• WORK REQUIRED: Establish the number of lines below that contain the string "between". State that number alone.

━━━━━━━━━━━━━━━━━━━━

-- ==== Sys2Proof/Certificates/Slice0/Obligations.lean ====
section
/-!
DEFINITION. The statements for the provers. Each docstring names the rule of spec/ it formalises. A
statement about an engine's data carries, where it needs them, the clauses of `Engine.Inv` that rule out
states no run reaches; that every step keeps the invariant is `StepKeepsInvariant`.
-/
open Sys2Proof Sys2Proof.Machine

/-! ### Encoding -/

/-- One descriptor of every family, written out from R80, R81 and R83: 16 digits of `L`, 16 of `A`,
8 of `CW`. The last, with `rsv` not zero, is no command (R86). -/
def Obligations.SampleDescriptorsDecode : Prop :=
  decode 0x0000000000000000000000000000000000000001#160 = .ok .reset256 ∧
  decode 0x0000000000000003000000000000100000000002#160 = .ok (.ingest256 0x1000 3) ∧
  decode 0x0000000000000000000000000000000000000103#160 = .ok .finalize512 ∧
  decode 0x0000000000000000000000000000000000000104#160 = .ok .digest512 ∧
  decode 0x0000000000000002000000000000200000000205#160 = .ok (.nextdata 0x2000 2) ∧
  decode 0x0000000000000100000000000000000000000206#160 = .ok (.lenc 256) ∧
  decode 0x1fffffffffffffff000000000000000800000108#160 = .ok (.loadw64 8 0x1fffffffffffffff) ∧
  ∀ i, decode 0x0000000000000005000000000000100a0000ff02#160 ≠ .ok i

/-- No bit of a command's encoding is dropped, for every command and every operand value its fields
admit (R80, R83, R87, R91). -/
def Obligations.DecodeEncodeRoundTrip : Prop :=
  ∀ i : Instr, i.wellFormed = true → decode (encode i) = .ok i

/-- R83's sixteen rows with R82's formats: the operand fields a format reads become the operands, and
"a field a format does not read is ignored". -/
def Obligations.DecodeByCommandWord : Prop :=
  ∀ l a : Nat, l < 2 ^ 64 → a < 2 ^ 64 →
    decode (descriptor l a 0x00000001) = .ok .reset256 ∧
    decode (descriptor l a 0x00000101) = .ok .reset512 ∧
    decode (descriptor l a 0x00000201) = .ok .resetTup ∧
    decode (descriptor l a 0x00000002) = .ok (.ingest256 a l) ∧
    decode (descriptor l a 0x00000102) = .ok (.ingest512 a l) ∧
    decode (descriptor l a 0x00000003) = .ok .finalize256 ∧
    decode (descriptor l a 0x00000103) = .ok .finalize512 ∧
    decode (descriptor l a 0x00000203) = .ok .finalizeTup ∧
    decode (descriptor l a 0x00000004) = .ok .digest256 ∧
    decode (descriptor l a 0x00000104) = .ok .digest512 ∧
    decode (descriptor l a 0x00000204) = .ok .digestTup ∧
    decode (descriptor l a 0x00000205) = .ok (.nextdata a l) ∧
    decode (descriptor l a 0x00000206) = .ok (.lenc l) ∧
    decode (descriptor l a 0x00000207) = .ok (.renc l) ∧
    decode (descriptor l a 0x00000008) = .ok (.loadw32 a l) ∧
    decode (descriptor l a 0x00000108) = .ok (.loadw64 a l)

/-- "A descriptor is legal exactly when its `CW` equals one of the sixteen values of rule R83"; every
other one is answered `ILLEGAL_CMD` and changes nothing else (R86, R232). -/
def Obligations.IllegalExactlyOutsideTable : Prop :=
  let legal : List (BitVec 32) :=
    [0x00000001, 0x00000101, 0x00000201, 0x00000002, 0x00000102, 0x00000003, 0x00000103, 0x00000203,
     0x00000004, 0x00000104, 0x00000204, 0x00000205, 0x00000206, 0x00000207, 0x00000008, 0x00000108]
  (∀ d : Descriptor, (∃ i, decode d = .ok i) ↔ d.cw ∈ legal) ∧
  ∀ (s : State) (d : Descriptor) (rest : List HostInput),
    s.pending = .command d :: rest → d.cw ∉ legal →
    step s = .next
      { s with pending := rest, responses := s.responses ++ [.fault .illegalCmd] }

/-! ### The step -/

/-- A step takes the next descriptor from the port and runs the command it decodes to (R68, R72, R96). The
port as a list held in the state is the model's (log 2). -/
def Obligations.StepRunsDecodedCommand : Prop :=
  ∀ (s : State) (d : Descriptor) (rest : List HostInput) (i : Instr),
    s.pending = .command d :: rest → decode d = .ok i →
    i.wellFormed = true ∧ step s = exec i { s with pending := rest }

/-- What `decodeTableWord` reads from a word, `step` runs at once on the state that has it as the next
command (log 2). -/
def Obligations.FetchWordRunsInstruction : Prop :=
  ∀ (s : State) (nbits w : Nat) (i : Instr),
    decodeTableWord nbits w = some i → step (s.withFetchWord nbits w) = exec i s

/-- No input stops the machine: "every command runs to its response" (R240), "every command terminates"
(R266). -/
def Obligations.StepAlwaysAnswers : Prop :=
  (∀ s : State, ∃ t, step s = .next t) ∧ ∀ (i : Instr) (s : State), ∃ t, exec i s = .next t

/-- "Every command ends with exactly one response" (R90), its code one of 0x00 to 0x05, and the lengths
of an `OK` payload are those of R90's table, for DIGEST.512 `DLEN(1)`, a parameter (D3). That responses are kept as a list is the model's (log 3). -/
def Obligations.OneResponsePerCommand : Prop :=
  (∀ (s : State) (d : Descriptor) (rest : List HostInput), s.pending = .command d :: rest →
    ∃ t r, step s = .next t ∧ t.pending = rest ∧ t.responses = s.responses ++ [r]) ∧
  (∀ r : Response, r.code.toNat ≤ 5 ∧ (r.code ≠ 0 → r.payload = [])) ∧
  ∀ (i : Instr) (s t : State) (p : List Byte), i.wellFormed = true → exec i s = .next t →
    t.responses = s.responses ++ [.ok p] →
    match i with
    | .digest256 => p.length = 32
    | .digest512 => p.length = s.params.dlen512.val
    | .lenc _ => 2 ≤ p.length ∧ p.length ≤ 9
    | .renc _ => 2 ≤ p.length ∧ p.length ≤ 9
    | .loadw32 _ _ => p.length = 4
    | .loadw64 _ _ => p.length = 8
    | .digestTup => p = Config.xofDigest s.params.tup s.xlog
    | .reset256 | .reset512 | .resetTup | .ingest256 _ _ | .ingest512 _ _ => p = []
    | .finalize256 | .finalize512 | .finalizeTup | .nextdata _ _ => p = []

/-- With nothing issued the block "is idle between commands and loses nothing while idle" (R245), and the
reset pin "has the effect of power-on on all three units at once" (R261). That the pin leaves `XLOG`,
caller memory, the responses and the parameters alone is the model's (log 8). -/
def Obligations.IdleAndResetPin : Prop :=
  (∀ s : State, s.pending = [] → step s = .next s) ∧
  ∀ (s : State) (rest : List HostInput), s.pending = .resetPin :: rest →
    step s = .next
      { s with
        e256 := { h := s.params.iv256, buf := [], count := 0, life := .fresh }
        e512 := { h := s.params.iv512, buf := [], count := 0, life := .fresh }
        tup := { life := .fresh }
        pending := rest }

/-- A host's store between two commands is seen by every later read (R73, R92): the stored bytes at their
addresses, every other byte as before, and nothing of the block changed. Stores as steps of the machine
are the model's (log 2, 12). -/
def Obligations.HostStoreReadBack : Prop :=
  ∀ (s : State) (addr : Nat) (bytes : List Byte) (rest : List HostInput),
    Memory.wf s.mem → addr + bytes.length ≤ 2 ^ 64 →
    s.pending = .store addr bytes :: rest →
    ∃ m, step s = .next { s with mem := m, pending := rest } ∧ Memory.wf m ∧
      memRead m addr bytes.length = bytes ∧
      ∀ x, x < addr ∨ addr + bytes.length ≤ x → Memory.read m x = Memory.read s.mem x

/-! ### Invariants and whole-machine rules -/

/-- Every step keeps the invariant: `len(BUF) < B` (R35), `COUNT <= MAXCOUNT` (R21), `BUFLEN = COUNT mod B`
or 0 (R37), a Fresh engine as construction leaves it (R39), caller memory canonical (log 1). -/
def Obligations.StepKeepsInvariant : Prop :=
  ∀ s t : State, s.Inv → step s = .next t → t.Inv

/-- The power-on state meets the invariant, whatever the construction parameters (R48, R260). -/
def Obligations.PowerOnMeetsInvariant : Prop :=
  (∀ p : Params, (State.powerOn p).Inv) ∧ State.reset.Inv

/-- "`XLOG` is append-only: no command removes or rewrites an event, RESET.TUP included (it appends
`XReset`)" (R45). The first clause is over every step, a host store and the reset pin included: that these
leave `XLOG` as it is is the model's (log 8, 12). -/
def Obligations.XlogAppendOnly : Prop :=
  (∀ s t : State, step s = .next t → ∃ events, t.xlog = s.xlog ++ events) ∧
  (∀ (i : Instr) (s t : State), exec i s = .next t → ∃ events, t.xlog = s.xlog ++ events) ∧
  ∀ s t : State, exec .resetTup s = .next t → t.xlog = s.xlog ++ [.xReset]

/-- No command writes caller memory (R67), changes the construction parameters (R43) or touches what is
still to be issued (R72). -/
def Obligations.CommandsLeaveInputsAlone : Prop :=
  ∀ (i : Instr) (s t : State), exec i s = .next t →
    (∀ x, Memory.read t.mem x = Memory.read s.mem x) ∧ t.mem = s.mem ∧
    t.params = s.params ∧ t.pending = s.pending

/-- INGEST and NEXTDATA read `[A, A + L)`, LOADW reads the `ws` bytes of its word, and "No other command
touches `M`" (R62, R69): what caller memory holds elsewhere changes nothing. -/
def Obligations.CommandReadsOnlyItsRange : Prop :=
  ∀ (i : Instr) (s t : State) (m : Memory),
    (∀ x, (readRange i).1 ≤ x → x < (readRange i).1 + (readRange i).2 →
      Memory.read m x = Memory.read s.mem x) →
    exec i s = .next t → exec i { s with mem := m } = .next { t with mem := m }

/-- "A command addresses one unit and changes that unit only" (R77); LOADW, LENC and RENC change none, and
`XLOG` is written by unit 2 only (R242). -/
def Obligations.CommandChangesOnlyItsUnit : Prop :=
  ∀ (i : Instr) (s t : State), exec i s = .next t →
    (addressedUnit i ≠ some .e256 → t.e256 = s.e256) ∧
    (addressedUnit i ≠ some .e512 → t.e512 = s.e512) ∧
    (addressedUnit i ≠ some .tup → t.tup = s.tup ∧ t.xlog = s.xlog)

/-- "Each unit's state evolves as if the other commands were not there" (R242): the new state of the
addressed unit and the response depend on that unit, caller memory and the parameters alone. -/
def Obligations.UnitEvolvesOnItsOwn : Prop :=
  ∀ (i : Instr) (s s' t t' : State), s.mem = s'.mem → s.params = s'.params →
    exec i s = .next t → exec i s' = .next t' →
    (addressedUnit i = some .e256 → s.e256 = s'.e256 → t.e256 = t'.e256 ∧
      ∃ r, t.responses = s.responses ++ [r] ∧ t'.responses = s'.responses ++ [r]) ∧
    (addressedUnit i = some .e512 → s.e512 = s'.e512 → t.e512 = t'.e512 ∧
      ∃ r, t.responses = s.responses ++ [r] ∧ t'.responses = s'.responses ++ [r]) ∧
    (addressedUnit i = some .tup → s.tup = s'.tup → s.xlog = s'.xlog →
      t.tup = t'.tup ∧ t.xlog = t'.xlog ∧
      ∃ r, t.responses = s.responses ++ [r] ∧ t'.responses = s'.responses ++ [r]) ∧
    (addressedUnit i = none →
      ∃ r, t.responses = s.responses ++ [r] ∧ t'.responses = s'.responses ++ [r])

━━━━━━━━━━━━━━━━━━━━

• RESULT OF THIS TASK: 2